- Work to complete:
Nothing but the lines from the one containing "def Slot.mayMeet (s" through the last line of the records below should be written out, each exactly as it stands.
Top of Records provided
-- ==== Sys2Proof/Machine/Flags.lean ====
section
/-! DEFINITION. The side bits of results: poison and its origin words (R63 to R66), null (R28, R29) and
the end mark (R116). -/

namespace Sys2Proof.Machine

/-- A poison origin word (R63). -/
def originWord (cm : Bool) (col row slot cause : Nat) : BitVec 24 :=
  BitVec.ofNat 24 ((if cm then 2 ^ 23 else 0) + col % 32 * 2 ^ 18 + row % 16 * 2 ^ 14
    + slot % 128 * 2 ^ 7 + cause % 128)

/-- The cause a lane generates: the lower code when it generates two (R64, R65, R66). -/
def laneCause (pp : Ppol) (o : LaneOut) : Option Nat :=
  match pp with
  | .off => none
  | .plain => if o.invalid then some 1 else if o.divZero then some 2
      else if o.intDiv then some 4 else none
  | .nanToo => if o.invalid then some 1 else if o.divZero then some 2
      else if o.nanIn then some 3 else if o.intDiv then some 4 else none

/-- The cause of the lowest lane that generates one (R66). -/
def lanesCause (pp : Ppol) (ls : List LaneOut) : Option Nat := ls.findSome? (laneCause pp)

/-- Bits 31:0 of a predicate token are not all zero (R28). -/
def predTrue (t : Tok) : Bool := t.data.toNat % 2 ^ 32 != 0

/-- The predicate lets the instruction compute (R28, R29). -/
def predLets (pm : Pm) (t : Tok) : Bool :=
  match pm with
  | .none => true
  | .onTrue => !t.n && predTrue t
  | .onFalse => !t.n && !predTrue t

/-- Origin of the first poisoned token (R66). -/
def firstPoison : List Tok → Option (BitVec 24)
  | [] => none
  | t :: ts => if t.p then some t.org else firstPoison ts

/-- What an instruction delivers before its side bits are settled. -/
inductive Res
  /-- No result. -/
  | none
  /-- Lanes with the causes they generate. -/
  | alu (o : AluOut)
  /-- DATA with the origin of new poison, if any. -/
  | data (x : Data) (org : Option (BitVec 24))
  /-- A done token: DATA zero and P = 0 (R196). -/
  | done
  /-- The token stands as the instruction's entry gives it. -/
  | tok (t : Tok)
  /-- A null token, of a firing that does not compute for a reason of its own (R178). -/
  | null
  deriving DecidableEq, Repr

/-- The operands a firing consumes and what follows from them. -/
structure Gathered where
  a : Tok := {}
  b : Tok := {}
  c : Tok := {}
  computes : Bool := true
  /-- The predicate is not null and is against computing. -/
  predOff : Bool := false
  /-- Origin of the first poisoned operand (R66). -/
  org : Option (BitVec 24) := .none
  /-- L of the result (R116). -/
  l : Bool := false
  /-- Data operands carry different L bits (R116). -/
  mixed : Bool := false
  /-- Data operands that carry L = 0, when they differ: l, r and t. -/
  lag : Bool × Bool × Bool := (false, false, false)
  deriving DecidableEq, Repr

/-- The token delivered, with P, L, N and origin by R29, R66, R115 and R116, in a block of
control or element mode. `origin` builds a new origin word from a cause. A MOVI, MOVH, LCNT or LIDX that
computes by a poisoned predicate delivers that poison, as R66 and R115 have it, although its own entry gives P = 0
(DESIGN CHOICE, log entry 54). -/
def settle (ctl : Bool) (pp : Ppol) (origin : Nat → BitVec 24) (g : Gathered) (r : Res) :
    Option Tok :=
  let mark : Tok → Tok := fun t =>
    if g.mixed && !t.n then
      { t with p := true, l := true, org := (g.org.getD (origin 5)) }
    else t
  let nul : Option Tok := some { n := true, l := g.l }
  let pois : Data → Option (BitVec 24) → Option Tok := fun x w =>
    some (mark { data := x, l := g.l, p := (firstOrg g.org w).isSome
                 org := (firstOrg g.org w).getD 0 })
  if !g.computes then nul
  else match r with
    | .none => .none
    | .null => nul
    | .done => some (mark { l := g.l })
    | .tok t => some (mark t)
    | .data x w => pois x w
    | .alu o => pois (o.data ctl) ((lanesCause pp o.lanes).map origin)

end Sys2Proof.Machine
end

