/-- One firing of an instruction in a control block (R118): `eff` gives what it does when it
computes. -/
def Dev.fireCtl (i : Instr) (d : Dev) (id : CoreId) (slot : Nat)
    (eff : Site → Gathered → Dev → Fired) : Dev :=
  match d.ctlReady i id slot with
  | none => d
  | some (e, g) => match (if g.computes then eff e g d else .done d .none) with
    | .wait => d.updFrame id fun f => { f with waits := f.waits ++ [slot] }
    | .fault d cause addr info => d.faultCtl i e cause addr info
    | .hold d => d
    | .capture d => d.captureCtl i e g
    | .done d r => d.deliverCtl i e g r

/-! ### Firing in an element block -/

/-- Entries of an operand queue (R24) and, as the model chooses, of an output port's queue (log
entry 9) (DESIGN CHOICE, log entry 9). -/
def queueDepth : Nat := 4

/-- The exit group of an output port in a block (R30, R80). -/
def BlkHdr.group (h : BlkHdr) (port : Nat) : Nat := (h.pgrp.toNat >>> (2 * port)) % 4

/-- A target has a free entry (R24) (DESIGN CHOICE, log entry 9). -/
def roomAt (t : Tile) (b : Blk) (x : Tgt) : Bool :=
  match x with
  | .none => true
  | .left k => match b.slots[k.val]? with
    | some s => s.l.length < queueDepth
    | none => true
  | .right k => match b.slots[k.val]? with
    | some s => s.r.length < queueDepth
    | none => true
  | .pred k => match b.slots[k.val]? with
    | some s => s.t.length < queueDepth
    | none => true
  | .out p => match lookup p.val t.out with
    | some q => q.q.length < queueDepth
    | none => true

/-- Both targets have a free entry. -/
def roomFor (t : Tile) (b : Blk) (h : Head) : Bool := roomAt t b h.t0 && roomAt t b h.t1

/-- A token put into an output port; it counts as the block's write (R31) unless it is the null token of a MOUT
that does not compute (R188). -/
def Tile.emit (t : Tile) (blk record : Nat) (x : Tgt) (tok : Tok) (counts : Bool := true) : Tile :=
  match x with
  | .none | .left _ | .right _ | .pred _ => t
  | .out p => match lookup p.val t.out with
    | some q => { t with out := insert p.val { q with
        q := q.q ++ [{ blk := blk, record := record, tok := tok }]
        writes := if counts then insert blk ((lookup blk q.writes).getD 0 + 1) q.writes else q.writes } t.out }
    | none => t

/-- A token delivered to a target from a block of a tile. -/
def Tile.send (t : Tile) (c : Ct) (blk record : Nat) (x : Tgt) (tok : Tok) (counts : Bool := true) : Tile :=
  let t := t.emit blk record x tok counts
  { t with kind := .ct { c with blks := c.blks.modify blk fun b => b.deliver x tok } }

/-- Every instruction of a class that comes earlier by record, then by slot, has fired (R148,
R181). -/
def Blk.turn (b : Blk) (cls : Instr → Bool) (slot r : Nat) : Bool :=
  (List.range b.slots.length).all fun k =>
    match b.slots[k]? with
    | some s => !cls s.ins || k == slot || (if k < slot then r < s.fired else r ≤ s.fired)
    | none => true

/-- Slots a slot's targets name. -/
def Blk.feeds (b : Blk) (k : Nat) : List Nat :=
  match b.slots[k]? with
  | none => []
  | some s =>
    let one : Tgt → List Nat := fun t => match t with
      | .left j | .right j | .pred j => [j.val]
      | .none | .out _ => []
    one s.ins.head.t0 ++ one s.ins.head.t1

/-- Slots that slots of `front` feed, directly or through others. -/
def Blk.descend (b : Blk) : Nat → List Nat → List Nat → List Nat
  | 0, _, seen => seen
  | n + 1, front, seen =>
    let next := (front.flatMap b.feeds).eraseDups.filter fun k => !seen.contains k
    if next.isEmpty then seen else b.descend n next (seen ++ next)

/-- The bank that an MT access of a tile's code reaches, and for a barrier access the counter: several binding
slots may name one bank, and every bank of an MT one counter (R172, R204). -/
def Inst.memSpace (x : Inst) (tile op : Nat) (o : OpM) : Option (Binding × Option Nat) :=
  let at_ := fun (k : Nat) => (x.ct tile).bind fun c => c.bound k
  if op == 0x95 || op == 0x96 then
    (at_ o.auxh.toNat).map fun b => ({ b with bank := 0 }, some o.auxl.toNat)
  else if op == 0x90 || op == 0x91 || op == 0x92 then (at_ o.auxh.toNat).map fun b => (b, none)
  else (at_ o.auxl.toNat).map fun b => (b, none)

/-- What an LDB or an STB reaches: in a TILE bank its row in whichever buffer is its turn, and the bank's read
or fill pointer; the positions of a FIFO or LINE ring count as one element (DEDUCED, log entry 53). -/
def Bank.rowReach (b : Bank) (store : Bool) (row : Int) : List (Int × Nat) :=
  if b.mode == .tile then
    (((bankBytes + if store then 1 else 0 : Nat) : Int), 1) ::
      (List.range b.nbuf).map fun k => ((b.bufBase k : Int) + 128 * row, 128)
  else [(0, 1)]

/-- The spans of bytes, or the word or counter, that an element access reaches in its bank. -/
def memReach (b : Bank) (op : Nat) (o : OpM) (a : Data) : List (Int × Nat) :=
  match op with
  | 0x95 | 0x96 => [(0, 1)]
  | 0x82 | 0x83 => b.rowReach (op == 0x83) ((laneOf 32 a 0 : Int) + o.off.toInt)
  | 0x84 | 0x85 | 0x86 => [((laneOf 32 a 0 : Int) + o.off.toInt, 1)]
  | _ =>
    let s := o.ty.laneWidth / 8
    let n := if op == 0x87 || op == 0x93 || o.mode == .bcast then 1 else o.ty.lanes
    (laneIdx o.mode o.auxh.toNat n a o.off.toInt).filterMap fun e => e.map fun v => (v * s, s)

/-- Two accesses reach a common element. -/
def reachMeet (xs ys : List (Int × Nat)) : Bool :=
  xs.any fun x => ys.any fun y => x.1 < y.1 + y.2 && y.1 < x.1 + x.2

/-- The operand an access of slot `s` takes at place `p` of its queues meets the reach of another
access; an address that has not arrived may (R246). -/
def Slot.mayMeet (s : Slot) (b : Bank) (op : Nat) (o : OpM) (p : Nat) (mine : List (Int × Nat)) : Bool :=
  let pm := s.ins.head.pm
  let ns := [s.l[p]?, s.r[p]?, s.t[p]?].any fun t => match t with
    | some t => t.n
    | none => false
  let off := match s.t[p]? with
    | some t => pm != .none && !predLets pm t
    | none => false
  if ns || off then false
  else match s.l[p]? with
    | none => true
    | some t => reachMeet mine (memReach b op o t.data)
Bottom of Records provided
- Written answer:
def Slot.mayMeet (s : Slot) (b : Bank) (op : Nat) (o : OpM) (p : Nat) (mine : List (Int × Nat)) : Bool :=
  let pm := s.ins.head.pm
  let ns := [s.l[p]?, s.r[p]?, s.t[p]?].any fun t => match t with
    | some t => t.n
    | none => false
  let off := match s.t[p]? with
    | some t => pm != .none && !predLets pm t
    | none => false
  if ns || off then false
  else match s.l[p]? with
    | none => true
    | some t => reachMeet mine (memReach b op o t.data)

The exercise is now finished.